Skip Embedded Fonts

Text in PDF files sometimes contain embedded fonts. If you experience difficulties filtering embedded fonts, there are options in the API, the formats.ini file, and the FilterTest sample program that you can set to skip this type of text.

NOTE: If you choose to skip embedded fonts, none of the content that contains embedded fonts is included in the output.

Use the formats.ini File

To skip embedded fonts using the formats.ini file

  • Set the following parameters:

    [pdf_flags]
    skipembeddedfont=TRUE
    embedded_font_threshold=threshold

    where threshold is a value between 0 and 100. A threshold of 100 skips all embedded font text; a threshold of 0 retains all embedded font text. Set skipembeddedfont to TRUE to enable the embedded_font_threshold parameter.
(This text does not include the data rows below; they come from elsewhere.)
-- ==== Sys2Proof/Machine/Quant.lean ====
section
/-!
DEFINITION. The quantizer commands (43_quantizer.md R303-R308).
-/

namespace Sys2Proof.Machine

/-- `AdaptiveQuality()` (R303): the factor by the band VARN falls in, and the effective quality in 1..100. -/
def adaptiveQuality (s : State) : Nat :=
  let vn := s.varn.toNat
  let f :=
    if vn < s.vtLo.toNat * 4096 then (s.aqf.extractLsb' 0 8).toNat
    else if vn > s.vtHi.toNat * 4096 then (s.aqf.extractLsb' 16 8).toNat
    else (s.aqf.extractLsb' 8 8).toNat
  (clampInt (rnd (f * s.qbase.toNat) 16) 1 100).toNat

/-- The distance of R304: |12800 − cand · q|. -/
def snapDistance (q cand : Nat) : Nat := ((12800 : Int) - cand * q).natAbs

/-- `Snap(q, cand, n)` (R304): the least index of a candidate at the least distance. -/
def snap (q : Nat) (cand : List Nat) : Nat :=
  cand.findIdx fun c => cand.all fun d => decide (snapDistance q c ≤ snapDistance q d)

/-- `rnd(C[k] · q, T[k] · 50 · 65536)` (R305, fixed and continuous modes). -/
def quantByQuality (q : Nat) (c : Word) (t : Byte) : Int := rnd (c.toInt * q) (t.toNat * 50 * 65536)

/-- `rnd(C[k], 256 · T[k] · cand[i])` (R305, indexed mode). -/
def quantByCandidate (cand : Nat) (c : Word) (t : Byte) : Int := rnd c.toInt (256 * t.toNat * cand)

/-- What QNT stores for the quantized value v (R306): clamped to a signed byte where CFG.QCLAMP = 1. -/
def qstore (qclamp : Bool) (v : Int) : Word := two32 (if qclamp then clampInt v (-128) 127 else v)

/-- Q from C and the table, entry by entry (R307). -/
def quantBlock (s : State) (T : Vector Byte 64) (f : Word → Byte → Int) : Vector Word 64 :=
  Vector.ofFn fun k => qstore s.qclamp (f (s.cBlk.get k) (T.get k))

/-- The body of QNT (R307). -/
def qnt (t : QTable) (md : QMode) (s : State) : Run State := do
  let T ← table t s
  match md with
  | .fixed => do
    let q ← legalQuality s.quality s
    return { s with qBlk := quantBlock s T (quantByQuality q) }
  | .cont =>
    let q := adaptiveQuality s
    return { s with qeff := BitVec.ofNat 8 q, qBlk := quantBlock s T (quantByQuality q) }
  | .idx => do
    let cand ← candidates s
    let i := snap (adaptiveQuality s) cand
    return { s with qidx := BitVec.ofNat 2 i, qBlk := quantBlock s T (quantByCandidate (cand.getD i 0)) }

/-- `rnd(Q[k] · T[k] · 50 · 65536, q)` (R305). -/
def dequantByQuality (q : Nat) (v : Word) (t : Byte) : Int := rnd (v.toInt * t.toNat * 50 * 65536) q

/-- `Q[k] · T[k] · cand[i] · 256` (R305). -/
def dequantByCandidate (cand : Nat) (v : Word) (t : Byte) : Int := v.toInt * t.toNat * cand * 256

/-- C from Q and the table, entry by entry, saturated to 32 bits (R308). -/
def dequantBlock (s : State) (T : Vector Byte 64) (f : Word → Byte → Int) : Vector Word 64 :=
  Vector.ofFn fun k => two32 (sat32 (f (s.qBlk.get k) (T.get k)))

/-- The body of DQNT (R308): the continuous mode uses the transmitted QEFF, the indexed mode the transmitted QIDX. -/
def dqnt (t : QTable) (md : QMode) (s : State) : Run State := do
  let T ← table t s
  match md with
  | .fixed => do
    let q ← legalQuality s.quality s
    return { s with cBlk := dequantBlock s T (dequantByQuality q) }
  | .cont => do
    let q ← legalQuality s.qeff s
    return { s with cBlk := dequantBlock s T (dequantByQuality q) }
  | .idx => do
    let cand ← candidates s
    let i := s.qidx.toNat
    refuseIf (decide (i ≥ cand.length)) .decodeIdx s
    return { s with cBlk := dequantBlock s T (dequantByCandidate (cand.getD i 0)) }

/-- QNT t, md (R307). -/
def execQnt (t : QTable) (md : QMode) (s : State) : StepResult := runCommand (.qnt t md) (qnt t md) s

/-- DQNT t, md (R308). -/
def execDqnt (t : QTable) (md : QMode) (s : State) : StepResult := runCommand (.dqnt t md) (dqnt t md) s

end Sys2Proof.Machine
end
    The default value of embedded_font_threshold is 100. if you set skipembeddedfont to true and do not specify the embedded_font_threshold parameter, Filter skips all embedded text.

When you use formats.ini to skip embedded fonts, you can also specify an embedded font threshold, which is an arbitrary percentage probability that the glyph in the embedded text maps to a character value in the output character set (ASCII, UTF-8, and so on).

For example, if you specify a threshold of 75, embedded text glyphs that have a 75% or greater probability of correctly matching the character in the output character set are included in the output; glyphs that have a probability of less than 75% of matching the output character set are omitted from the output.

Use the Java API

To skip embedded fonts using the Java API, set the setSkipEmbeddedFont(boolean) method to true. For example:

objFilter.setSkipEmbeddedFont(true);

The FilterTest sample program demonstrates this method. See FilterTest.